**Assignment**
Repeat only the lines below from the one containing "s.bdgMem := rfl" through the one containing "s.d3hot := rfl", inclusive, exactly as written.

Saved data entries
◇ ◇ ◇ ◇ ◇ ◇ ◇

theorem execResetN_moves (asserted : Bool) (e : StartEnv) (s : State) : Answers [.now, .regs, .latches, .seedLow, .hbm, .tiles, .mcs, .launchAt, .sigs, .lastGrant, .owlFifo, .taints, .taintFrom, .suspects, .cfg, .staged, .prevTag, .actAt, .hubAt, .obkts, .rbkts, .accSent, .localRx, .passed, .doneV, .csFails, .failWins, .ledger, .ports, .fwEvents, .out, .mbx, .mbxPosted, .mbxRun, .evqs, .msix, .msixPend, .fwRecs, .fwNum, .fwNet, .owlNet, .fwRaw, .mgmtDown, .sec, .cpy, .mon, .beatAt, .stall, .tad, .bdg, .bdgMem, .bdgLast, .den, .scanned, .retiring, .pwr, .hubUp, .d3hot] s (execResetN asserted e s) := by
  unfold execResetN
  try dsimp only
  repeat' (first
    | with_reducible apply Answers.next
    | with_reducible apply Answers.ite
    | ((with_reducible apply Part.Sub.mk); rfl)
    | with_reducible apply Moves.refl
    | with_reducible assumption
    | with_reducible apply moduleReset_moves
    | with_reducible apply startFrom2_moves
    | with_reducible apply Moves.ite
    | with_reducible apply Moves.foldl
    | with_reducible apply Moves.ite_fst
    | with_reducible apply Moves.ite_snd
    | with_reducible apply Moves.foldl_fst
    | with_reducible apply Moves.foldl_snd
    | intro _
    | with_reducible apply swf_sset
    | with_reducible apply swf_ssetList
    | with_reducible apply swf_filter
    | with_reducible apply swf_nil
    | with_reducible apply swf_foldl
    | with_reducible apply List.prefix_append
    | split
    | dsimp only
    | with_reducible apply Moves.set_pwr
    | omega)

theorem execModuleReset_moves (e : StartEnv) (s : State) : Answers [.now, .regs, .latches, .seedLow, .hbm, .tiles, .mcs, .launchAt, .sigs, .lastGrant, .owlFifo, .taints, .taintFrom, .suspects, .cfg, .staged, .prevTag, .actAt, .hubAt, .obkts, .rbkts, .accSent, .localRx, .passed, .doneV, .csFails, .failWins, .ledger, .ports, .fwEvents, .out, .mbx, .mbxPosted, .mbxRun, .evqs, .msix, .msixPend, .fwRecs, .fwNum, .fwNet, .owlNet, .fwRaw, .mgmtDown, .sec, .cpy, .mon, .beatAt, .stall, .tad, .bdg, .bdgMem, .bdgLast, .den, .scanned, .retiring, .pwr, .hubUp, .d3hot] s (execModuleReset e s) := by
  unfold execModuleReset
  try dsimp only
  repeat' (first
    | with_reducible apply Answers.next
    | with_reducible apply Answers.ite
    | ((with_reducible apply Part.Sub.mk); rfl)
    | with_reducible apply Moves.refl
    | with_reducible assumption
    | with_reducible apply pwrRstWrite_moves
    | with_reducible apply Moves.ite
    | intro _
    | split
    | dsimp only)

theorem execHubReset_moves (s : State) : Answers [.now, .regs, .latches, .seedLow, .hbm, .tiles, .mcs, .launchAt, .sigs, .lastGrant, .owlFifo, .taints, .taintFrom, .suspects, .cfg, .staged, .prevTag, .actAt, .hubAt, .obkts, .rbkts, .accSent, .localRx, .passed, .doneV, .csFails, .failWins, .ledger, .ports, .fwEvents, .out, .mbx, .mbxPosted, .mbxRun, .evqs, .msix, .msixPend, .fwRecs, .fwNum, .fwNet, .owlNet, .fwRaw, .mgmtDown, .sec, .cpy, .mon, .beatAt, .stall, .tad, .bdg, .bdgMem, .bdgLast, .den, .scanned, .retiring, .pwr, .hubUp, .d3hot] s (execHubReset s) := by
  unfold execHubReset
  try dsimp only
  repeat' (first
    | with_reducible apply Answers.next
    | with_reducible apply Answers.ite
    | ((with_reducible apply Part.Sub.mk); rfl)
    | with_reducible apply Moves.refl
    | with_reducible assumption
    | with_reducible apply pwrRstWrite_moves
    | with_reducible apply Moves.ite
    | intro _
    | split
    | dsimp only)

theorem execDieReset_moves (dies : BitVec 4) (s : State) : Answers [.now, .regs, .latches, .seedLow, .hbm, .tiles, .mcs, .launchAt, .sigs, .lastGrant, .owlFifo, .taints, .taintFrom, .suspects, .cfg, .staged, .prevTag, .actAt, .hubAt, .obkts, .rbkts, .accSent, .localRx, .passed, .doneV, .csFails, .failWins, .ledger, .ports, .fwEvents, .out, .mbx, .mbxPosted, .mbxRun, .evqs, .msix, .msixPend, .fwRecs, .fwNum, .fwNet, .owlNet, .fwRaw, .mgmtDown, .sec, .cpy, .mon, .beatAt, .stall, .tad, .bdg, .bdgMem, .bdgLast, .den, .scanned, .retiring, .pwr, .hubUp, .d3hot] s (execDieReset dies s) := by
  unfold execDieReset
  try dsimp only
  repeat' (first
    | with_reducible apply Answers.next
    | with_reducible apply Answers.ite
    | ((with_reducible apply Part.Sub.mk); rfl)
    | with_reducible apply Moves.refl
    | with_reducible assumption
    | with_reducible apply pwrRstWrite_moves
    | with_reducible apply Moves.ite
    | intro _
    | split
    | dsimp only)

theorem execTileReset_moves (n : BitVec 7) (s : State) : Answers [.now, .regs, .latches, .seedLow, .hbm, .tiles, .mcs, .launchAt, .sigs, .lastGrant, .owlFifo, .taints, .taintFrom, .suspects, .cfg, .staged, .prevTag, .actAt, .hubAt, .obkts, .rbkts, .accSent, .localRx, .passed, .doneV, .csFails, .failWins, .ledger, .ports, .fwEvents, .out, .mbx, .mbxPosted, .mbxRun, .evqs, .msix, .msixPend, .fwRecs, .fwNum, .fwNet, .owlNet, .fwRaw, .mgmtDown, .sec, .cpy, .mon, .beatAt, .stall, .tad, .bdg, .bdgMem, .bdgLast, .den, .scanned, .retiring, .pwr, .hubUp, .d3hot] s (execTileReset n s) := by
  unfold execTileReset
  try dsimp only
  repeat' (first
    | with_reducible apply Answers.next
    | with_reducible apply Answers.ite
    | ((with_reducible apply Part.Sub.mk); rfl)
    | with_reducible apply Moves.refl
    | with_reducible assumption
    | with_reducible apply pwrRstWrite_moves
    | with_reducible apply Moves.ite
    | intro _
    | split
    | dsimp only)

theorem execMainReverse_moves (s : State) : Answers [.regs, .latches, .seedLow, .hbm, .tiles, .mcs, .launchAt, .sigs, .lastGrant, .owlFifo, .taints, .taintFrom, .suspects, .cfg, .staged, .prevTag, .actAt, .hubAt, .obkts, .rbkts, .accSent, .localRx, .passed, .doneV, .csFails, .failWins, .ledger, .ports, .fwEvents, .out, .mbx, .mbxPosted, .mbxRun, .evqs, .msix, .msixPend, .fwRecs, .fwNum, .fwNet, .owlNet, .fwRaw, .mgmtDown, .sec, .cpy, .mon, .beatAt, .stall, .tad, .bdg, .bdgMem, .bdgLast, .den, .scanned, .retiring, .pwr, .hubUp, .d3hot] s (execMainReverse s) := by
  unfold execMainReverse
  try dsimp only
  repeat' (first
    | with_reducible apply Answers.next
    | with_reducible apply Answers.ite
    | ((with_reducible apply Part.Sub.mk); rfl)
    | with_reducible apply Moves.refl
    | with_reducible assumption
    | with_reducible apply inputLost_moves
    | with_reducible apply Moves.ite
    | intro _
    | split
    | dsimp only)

◇ ◇ ◇ ◇ ◇ ◇ ◇

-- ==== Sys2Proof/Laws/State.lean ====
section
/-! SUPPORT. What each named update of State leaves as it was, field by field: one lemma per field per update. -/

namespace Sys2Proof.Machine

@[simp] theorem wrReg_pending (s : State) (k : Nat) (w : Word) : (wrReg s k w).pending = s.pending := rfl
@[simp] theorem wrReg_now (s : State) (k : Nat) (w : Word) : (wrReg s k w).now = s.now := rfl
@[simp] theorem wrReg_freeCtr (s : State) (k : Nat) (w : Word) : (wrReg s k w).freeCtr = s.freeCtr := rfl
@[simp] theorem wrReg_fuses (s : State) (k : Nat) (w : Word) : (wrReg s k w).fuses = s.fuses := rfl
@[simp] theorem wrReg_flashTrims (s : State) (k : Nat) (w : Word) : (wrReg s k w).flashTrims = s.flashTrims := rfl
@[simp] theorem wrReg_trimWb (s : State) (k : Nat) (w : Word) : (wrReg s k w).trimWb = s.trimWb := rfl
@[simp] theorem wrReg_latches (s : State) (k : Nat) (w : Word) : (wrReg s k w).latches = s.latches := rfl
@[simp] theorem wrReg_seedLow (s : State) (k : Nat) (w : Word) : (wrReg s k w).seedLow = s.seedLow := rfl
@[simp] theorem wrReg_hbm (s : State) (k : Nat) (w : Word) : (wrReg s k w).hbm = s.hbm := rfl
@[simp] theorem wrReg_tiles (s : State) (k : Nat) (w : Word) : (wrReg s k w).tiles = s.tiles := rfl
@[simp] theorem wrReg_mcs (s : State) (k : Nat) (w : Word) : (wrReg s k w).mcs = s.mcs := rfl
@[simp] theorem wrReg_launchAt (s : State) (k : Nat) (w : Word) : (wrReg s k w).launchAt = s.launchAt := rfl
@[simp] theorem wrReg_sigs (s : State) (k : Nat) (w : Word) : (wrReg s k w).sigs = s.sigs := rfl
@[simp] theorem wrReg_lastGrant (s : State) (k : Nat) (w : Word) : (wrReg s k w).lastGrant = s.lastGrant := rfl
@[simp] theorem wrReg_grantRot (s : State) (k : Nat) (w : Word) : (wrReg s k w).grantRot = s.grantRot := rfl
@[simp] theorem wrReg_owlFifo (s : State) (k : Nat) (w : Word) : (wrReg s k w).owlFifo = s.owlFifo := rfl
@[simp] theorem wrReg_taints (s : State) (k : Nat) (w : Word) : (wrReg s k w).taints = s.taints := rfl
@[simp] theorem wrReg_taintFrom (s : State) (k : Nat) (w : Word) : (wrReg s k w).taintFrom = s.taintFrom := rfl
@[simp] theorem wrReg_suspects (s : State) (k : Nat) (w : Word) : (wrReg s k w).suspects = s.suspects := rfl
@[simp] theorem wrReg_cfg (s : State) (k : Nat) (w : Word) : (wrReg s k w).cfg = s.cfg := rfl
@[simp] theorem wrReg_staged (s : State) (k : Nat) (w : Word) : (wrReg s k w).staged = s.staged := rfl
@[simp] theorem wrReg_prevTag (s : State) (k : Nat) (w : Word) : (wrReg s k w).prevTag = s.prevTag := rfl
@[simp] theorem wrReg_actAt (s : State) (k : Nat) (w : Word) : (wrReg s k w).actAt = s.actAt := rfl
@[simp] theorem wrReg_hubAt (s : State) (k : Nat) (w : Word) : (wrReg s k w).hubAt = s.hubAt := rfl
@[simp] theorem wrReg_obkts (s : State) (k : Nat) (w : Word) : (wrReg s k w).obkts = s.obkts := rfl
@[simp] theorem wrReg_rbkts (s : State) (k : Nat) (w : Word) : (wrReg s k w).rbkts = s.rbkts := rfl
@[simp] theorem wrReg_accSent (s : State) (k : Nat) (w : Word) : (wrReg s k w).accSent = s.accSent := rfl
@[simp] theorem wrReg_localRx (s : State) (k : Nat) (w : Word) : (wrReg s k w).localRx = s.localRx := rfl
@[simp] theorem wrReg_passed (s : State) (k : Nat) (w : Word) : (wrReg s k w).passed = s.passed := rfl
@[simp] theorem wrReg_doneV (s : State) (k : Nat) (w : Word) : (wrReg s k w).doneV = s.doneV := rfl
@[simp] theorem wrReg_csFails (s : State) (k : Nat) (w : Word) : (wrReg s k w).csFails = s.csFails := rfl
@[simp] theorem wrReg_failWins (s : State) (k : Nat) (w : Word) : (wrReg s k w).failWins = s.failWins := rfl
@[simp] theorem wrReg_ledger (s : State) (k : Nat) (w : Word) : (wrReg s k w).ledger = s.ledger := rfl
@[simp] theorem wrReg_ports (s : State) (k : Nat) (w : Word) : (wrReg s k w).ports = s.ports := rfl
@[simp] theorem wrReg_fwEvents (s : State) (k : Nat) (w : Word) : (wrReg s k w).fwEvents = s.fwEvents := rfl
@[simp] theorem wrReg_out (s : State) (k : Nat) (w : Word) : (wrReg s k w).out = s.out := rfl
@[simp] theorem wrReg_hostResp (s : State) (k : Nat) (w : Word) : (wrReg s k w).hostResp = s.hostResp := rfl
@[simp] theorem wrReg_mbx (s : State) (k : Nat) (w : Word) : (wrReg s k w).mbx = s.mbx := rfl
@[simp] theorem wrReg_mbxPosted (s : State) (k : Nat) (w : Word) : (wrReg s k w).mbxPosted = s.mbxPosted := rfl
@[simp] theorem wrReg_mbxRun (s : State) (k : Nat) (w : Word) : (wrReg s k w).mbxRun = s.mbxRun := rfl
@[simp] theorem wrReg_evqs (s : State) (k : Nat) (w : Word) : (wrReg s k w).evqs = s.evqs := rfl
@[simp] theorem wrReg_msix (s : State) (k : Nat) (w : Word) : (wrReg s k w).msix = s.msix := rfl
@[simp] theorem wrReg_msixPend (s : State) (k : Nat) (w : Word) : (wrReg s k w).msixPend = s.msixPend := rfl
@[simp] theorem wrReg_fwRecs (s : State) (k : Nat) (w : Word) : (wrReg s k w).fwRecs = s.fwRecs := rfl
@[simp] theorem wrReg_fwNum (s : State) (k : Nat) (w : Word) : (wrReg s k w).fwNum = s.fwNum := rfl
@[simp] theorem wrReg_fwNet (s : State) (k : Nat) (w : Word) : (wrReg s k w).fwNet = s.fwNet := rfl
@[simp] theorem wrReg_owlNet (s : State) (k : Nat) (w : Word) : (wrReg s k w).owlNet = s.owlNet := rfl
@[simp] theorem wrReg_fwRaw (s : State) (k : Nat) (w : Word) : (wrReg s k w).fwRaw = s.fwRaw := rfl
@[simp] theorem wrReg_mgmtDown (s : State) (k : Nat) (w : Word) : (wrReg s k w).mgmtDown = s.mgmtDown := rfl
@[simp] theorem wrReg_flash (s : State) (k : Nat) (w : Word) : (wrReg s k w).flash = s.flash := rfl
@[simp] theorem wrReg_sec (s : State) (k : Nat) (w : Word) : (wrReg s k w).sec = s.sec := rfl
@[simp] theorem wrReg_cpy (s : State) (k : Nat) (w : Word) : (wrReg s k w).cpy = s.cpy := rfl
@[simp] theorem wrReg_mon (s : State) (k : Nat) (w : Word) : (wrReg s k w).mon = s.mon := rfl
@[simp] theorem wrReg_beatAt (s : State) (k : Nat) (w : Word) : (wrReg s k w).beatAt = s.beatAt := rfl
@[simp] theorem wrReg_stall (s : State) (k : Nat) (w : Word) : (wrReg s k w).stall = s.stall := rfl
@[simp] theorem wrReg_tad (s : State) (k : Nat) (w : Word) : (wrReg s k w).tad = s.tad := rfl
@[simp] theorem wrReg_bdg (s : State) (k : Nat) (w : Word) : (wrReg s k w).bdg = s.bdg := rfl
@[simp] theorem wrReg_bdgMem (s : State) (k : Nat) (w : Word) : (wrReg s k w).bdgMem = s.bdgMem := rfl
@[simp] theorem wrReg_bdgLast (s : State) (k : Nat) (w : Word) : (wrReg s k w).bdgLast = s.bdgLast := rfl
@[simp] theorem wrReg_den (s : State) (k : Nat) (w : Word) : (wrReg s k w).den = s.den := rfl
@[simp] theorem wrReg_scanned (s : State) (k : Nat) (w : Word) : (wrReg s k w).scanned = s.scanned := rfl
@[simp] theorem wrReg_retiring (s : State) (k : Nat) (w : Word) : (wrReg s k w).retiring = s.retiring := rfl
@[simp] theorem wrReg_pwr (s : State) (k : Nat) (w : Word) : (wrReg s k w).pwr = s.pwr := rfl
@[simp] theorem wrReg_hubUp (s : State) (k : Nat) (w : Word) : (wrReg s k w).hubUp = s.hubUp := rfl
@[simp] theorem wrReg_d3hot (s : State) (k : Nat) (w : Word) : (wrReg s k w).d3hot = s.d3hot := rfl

◇ ◇ ◇ ◇ ◇ ◇ ◇

**Your response**
@[simp] theorem wrReg_bdgMem (s : State) (k : Nat) (w : Word) : (wrReg s k w).bdgMem = s.bdgMem := rfl
@[simp] theorem wrReg_bdgLast (s : State) (k : Nat) (w : Word) : (wrReg s k w).bdgLast = s.bdgLast := rfl
@[simp] theorem wrReg_den (s : State) (k : Nat) (w : Word) : (wrReg s k w).den = s.den := rfl
@[simp] theorem wrReg_scanned (s : State) (k : Nat) (w : Word) : (wrReg s k w).scanned = s.scanned := rfl
@[simp] theorem wrReg_retiring (s : State) (k : Nat) (w : Word) : (wrReg s k w).retiring = s.retiring := rfl
@[simp] theorem wrReg_pwr (s : State) (k : Nat) (w : Word) : (wrReg s k w).pwr = s.pwr := rfl
@[simp] theorem wrReg_hubUp (s : State) (k : Nat) (w : Word) : (wrReg s k w).hubUp = s.hubUp := rfl
@[simp] theorem wrReg_d3hot (s : State) (k : Nat) (w : Word) : (wrReg s k w).d3hot = s.d3hot := rfl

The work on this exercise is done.